The name of the base system (platform): | Artificial intelligence (AI, Artificial intelligence, AI) |
Developers: | Centre |
Branches: | Oil industry |
Technology: | Video Analytics Systems |
Main article:
- Video analytics (terms, applications, technologies)
- Computer vision (machine vision)
- Pattern recognition
2022: AI-LiquidOil Announcement
On June 27, 2022, the Center company announced the development of the AI-LiquidOil solution, which automatically processes video images to detect a spill on the earth's surface and leak of liquid in production using artificial intelligence.
According to the company, the original video/photo data can be obtained from satellites, unmanned aerial vehicles, stationary cameras. Accuracy is ensured by the use of artificial intelligence technologies and can reach 98%. The software product is cross-platform, can be installed on a physical and virtual computer has the ability to work with various sources, data optimization of calculations can be provided by using graphics cards with CUDA support. To determine the exact signs of spills, different data are used:
- video images of industrial facilities;
- synthesized data obtained from processing the provided data by changing viewing angle, rotation, cropping, changing image proportions;
- data obtained by rendering an image of the created 3d model.

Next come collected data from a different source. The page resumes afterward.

-- ==== Sys2Proof/Machine/Entropy.lean ====
section
/-! DEFINITION. The entropy generator (R90 to R102) and the command RNG (R98). -/

namespace Sys2Proof.Machine

/-- The end of a piece of generation: something drawn, or E_HASH (R100); the generator's state is kept either way. -/
inductive Drawn (α : Type) where
  | got (a : α) (e : Entropy)
  | failed (e : Entropy)

/-- ENT.RESAMPLE_IF_DUE (R93). The two readings are draws, replaced by the fallbacks when UNAVAIL (R16). -/
def entResampleIfDue (P : Platform) (e : Entropy) : Entropy :=
  if e.esv = false ∨ 1000 ≤ e.ebits then
    { e with emem := (P.envMem e.envReads).getD P.fallbackMem, ets := (P.envTs e.envReads).getD P.fallbackTs,
             esv := true, ebits := 0, envReads := e.envReads + 1 }
  else e

/-- ENT.HASHCALL (R94); none is FAIL, and then nothing has changed (R100). -/
def entHashCall (P : Platform) (e : Entropy) : Option Entropy :=
  match P.edigest e.ecnt.toNat e.emem e.ets with
  | none => none
  | some d => some { e with edig := d.val, edpos := 0, ecnt := e.ecnt + 1 }

/-- The bit taken from the next unused digest byte: its bit 0 (R92, R95). -/
def entTakeBit (e : Entropy) : Drawn Bool :=
  .got ((e.edig.getD e.edpos 0).getLsbD 0) { e with edpos := e.edpos + 1, ebits := e.ebits + 1 }

/-- ENT.BIT (R92). -/
def entBit (P : Platform) (e : Entropy) : Drawn Bool :=
  if e.edpos = P.le then
    match entHashCall P (entResampleIfDue P e) with
    | none => .failed (entResampleIfDue P e)
    | some e' => entTakeBit e'
  else entTakeBit e

/-- `n` bits shifted into an accumulator, the first drawn ending highest (R96). -/
def entBits (P : Platform) : Nat → Byte → Entropy → Drawn Byte
  | 0, acc, e => .got acc e
  | n + 1, acc, e =>
    match entBit P e with
    | .failed e' => .failed e'
    | .got b e' => entBits P n ((acc <<< 1) ||| (BitVec.ofBool b).setWidth 8) e'

/-- ENT.BYTE (R96). -/
def entByte (P : Platform) (e : Entropy) : Drawn Byte := entBits P 8 0 e

/-- ENT.BYTES(n) (R97). -/
def entBytes (P : Platform) : Nat → Entropy → Drawn Bytes
  | 0, e => .got [] e
  | n + 1, e =>
    match entByte P e with
    | .failed e' => .failed e'
    | .got b e' =>
      match entBytes P n e' with
      | .failed e'' => .failed e''
      | .got bs e'' => .got (b :: bs) e''

/-- CHECK of RNG: nothing to check (R98, R175). -/
def rngCheck (s : State) : State := { s with phase := .gen }

/-- One step in GEN: one byte, or the end (R98, R175). -/
def genStep (P : Platform) (n : Nat) (s : State) : State :=
  if s.obuf.length < n then
    match entByte P s.ent with
    | .failed e => State.raise .hash { s with ent := e }
    | .got b e => State.appendOut [b] { s with ent := e }
  else s.complete

/-- RNG on a platform (R98). -/
def rngOn (P : Platform) (n : Nat) (s : State) : State :=
  whilePhase .gen (genStep P n) (n + 1) (rngCheck (s.issue (encode (.rng n))))

/-- RNG (R98): the next `n` bytes of the generator's stream in OBUF, or E_HASH. -/
def execRng (n : Nat) (s : State) : Host.Outcome State Fault Refusal := .next (rngOn Config.platform n s)

end Sys2Proof.Machine
end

This approach helps to expand the input datasets to model the exact signs of spills. For different situations, "AI-LiquidOil" has three modes of use with different confidence levels:
- The basic mode is responsible for detecting possible liquid spills in the visible range with capturing the video image of the location, the time of detection and the data source;
- IR mode in addition to the basic mode, the analysis uses data from cameras with infrared illumination, which makes it possible to optimize the probability of recognizing the spill of liquids from cameras, for example, on a well or separation unit;
- The thermal mode in addition to the basic mode, the analysis uses data from a thermal imaging camera, which will optimize the probability of recognizing spills of oil-containing liquids and distinguish it from a puddle, wet asphalt.
To periodically check the correctness of the process described by the algorithm, the training data is interleaved. Neural network training was carried out on the basis of 200 video data files. The trained detection accuracy was 90%. The predicted accuracy of training on 10 thousand files is estimated at 98%.

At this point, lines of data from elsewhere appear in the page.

/-- SHA-512 answers every message (R117, R200). -/
theorem exists_h512_platform (m : Bytes) : ∃ h, Config.platform.h512 m = some h := ⟨Sha512.hash m, rfl⟩

/-- Settles O54: with SHA-512 behind H512 the state after 100,000 iterations exists, and KDF ends with it. -/
theorem kdfResult : Obligations.KdfResult := by
  intro s
  obtain ⟨st, hst⟩ := exists_kdfState exists_h512_platform s.ibuf kdfRounds
  refine ⟨st, hst, ?_⟩
  rw [exec_eq_perform]
  exact congrArg _ (kdfOn_of_kdfState hst)

/-- Settles O55: KDF fails with the hash of step 1 or of an iteration, and SHA-512 does not fail. -/
theorem kdfHashFailure : Obligations.KdfHashFailure := by
  intro P s
  refine ⟨kdfOn_of_h512_none, fun i st hi hst hfail => kdfOn_of_iteration_fails hi hst hfail, ?_⟩
  obtain ⟨st, hst⟩ := exists_kdfState exists_h512_platform s.ibuf kdfRounds
  have hend : perform Config.platform .kdf s = _ := kdfOn_of_kdfState hst
  rw [hend, endedOk_err]

end Sys2Proof.Machine
end

section
/-! The block modes: each command's next state (O33 to O36), and ECB without IV, IVV and FB (O43). -/

namespace Sys2Proof.Machine

/-- A cipher command whose checks pass and which needs no new IV runs its mode's rule over the input units (R125, R186). -/
theorem exec_ofCipher {m : Mode} {d : Dir} {a : Bool} {s : State} (hk : s.klen ≠ .none)
    (hv : needsIV m = true → s.ivv = true) (ha : padded m = true → d = .dec → s.ibuf.length % 16 = 0) :
    exec (Instr.ofCipher m d a) s = .next (endOf m d (encode (Instr.ofCipher m d a))
      (blockLoop (ruleOf Config.platform m d s.keyInForce) (if needsIV m then s.iv else s.fb) (inputUnits m d s.ibuf)) s) := by
  rw [exec_eq_perform, perform_ofCipher, cipherOn_eq hk hv ha]

/-- Settles O33: ECB needs no IV, and an encryption takes every length. -/
theorem ecbEncResult : Obligations.EcbEncResult :=
  fun a _ hk => exec_ofCipher (m := .ecb) (d := .enc) (a := a) hk nofun nofun

/-- Settles O34. -/
theorem ecbDecResult : Obligations.EcbDecResult :=
  fun a _ hk hl => exec_ofCipher (m := .ecb) (d := .dec) (a := a) hk nofun fun _ _ => hl

/-- Settles O35: CBC starts from the loaded IV. -/
theorem cbcEncResult : Obligations.CbcEncResult :=
  fun a _ hk hv => exec_ofCipher (m := .cbc) (d := .enc) (a := a) hk (fun _ => hv) nofun

/-- Settles O36. -/
theorem cbcDecResult : Obligations.CbcDecResult :=
  fun a _ hk hv hl => exec_ofCipher (m := .cbc) (d := .dec) (a := a) hk (fun _ => hv) fun _ _ => hl

/-! ## ECB and the IV registers (R129) -/

/-- The ECB loop from another FB is the loop with that FB at its end. -/
theorem blockLoop_ecbRule (f : Bytes → Block → Option Block) (key : Bytes) (fb fb' : Block) (us : List Bytes) :
    blockLoop (ecbRule f key) fb' us = { blockLoop (ecbRule f key) fb us with fb := fb' } := by
  induction us with
  | nil => rfl
  | cons u us ih =>
    simp only [blockLoop, ecbRule]
    cases f key (toReg 16 u) with
    | none => rfl
    | some c =>
      simp only [Option.map_some]
      rw [ih]

theorem blockLoop_ecb (P : Platform) (d : Dir) (key : Bytes) (fb fb' : Block) (us : List Bytes) :
    blockLoop (ruleOf P .ecb d key) fb' us = { blockLoop (ruleOf P .ecb d key) fb us with fb := fb' } := by
  cases d <;> exact blockLoop_ecbRule ..

/-- The end of a command keeps IV and IVV, and takes FB from the loop. -/
theorem endOf_with_ivfb (m : Mode) (d : Dir) (w : Word) (r : LoopEnd) (s : State) (v : Block) (b : Bool) (f : Block) :
    endOf m d w { r with fb := f } { s with iv := v, ivv := b, fb := f } =
      { endOf m d w r s with iv := v, ivv := b, fb := f } := by
  unfold endOf unpaddedEnd cipherEnd
  split
  · split
    · rfl
    · dsimp only
      split <;> rfl
  · split <;> rfl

To identify more accurate results, it was necessary to enable the system to accurately display the main signs of a spill. To do this, the volume (up to 2 thousand) and the quality of the training material were increased due to the application of transformations to the source data, the standardization of the training material was applied.

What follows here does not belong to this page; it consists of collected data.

-- ==== Sys2Proof/Syntax.lean ====
section
/-! DEFINITION. The commands the hub takes: one constructor per row of spec/opcode_table.json. The operands carry what
comes from outside the hub (a register's written word, a frame's bytes, a measured value); a constructor's rule is in its docstring.
The commands with operands stand first, each group in the table's order. -/
namespace Sys2Proof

During work, most of the time is spent training a large stream of data. According to the asynchronousness of multithreaded computing, it is possible to optimize video processing or process several in parallel. If you are working with multiple instances within a single thread, only a sequential processing type is selected. This limitation is imposed by the architecture for working on a multithreaded system. Preference is given to parallelizing calculations for high processing speed. This approach reduces the processing time by Nx0.7 times, where N is the number of streams. This dependence is explained by the need to perform procedures that are not related to the calculations of the neural network.
Improve algorithms the normalization of heterogeneous (different format) input information to optimize the processing speed and quality of spill detection.
To optimize recognition accuracy:
- A rating system is being developed in which a specialized specialist will evaluate the results of the algorithm and make adjustments to train the system, watch controversial, implicit "spills" and make an additional assessment.
- The initial data collection database is increased due to satellite data and the amount of data from the Customers.
- An algorithm competition system is optimized to identify the most effective recognition algorithm method for different types of data.
To create artificial training data, digital 3D models of spills are created.
The system can be integrated with the enterprise IS, as well as operate locally and independently. The local-independent system uses a client application with a simple intuitive graphical interface. If the system is deployed on the server side, graphical and console interfaces can be used.
The main emphasis in the AI-LiquidOil solution is aimed at integration with the Customer's existing IC.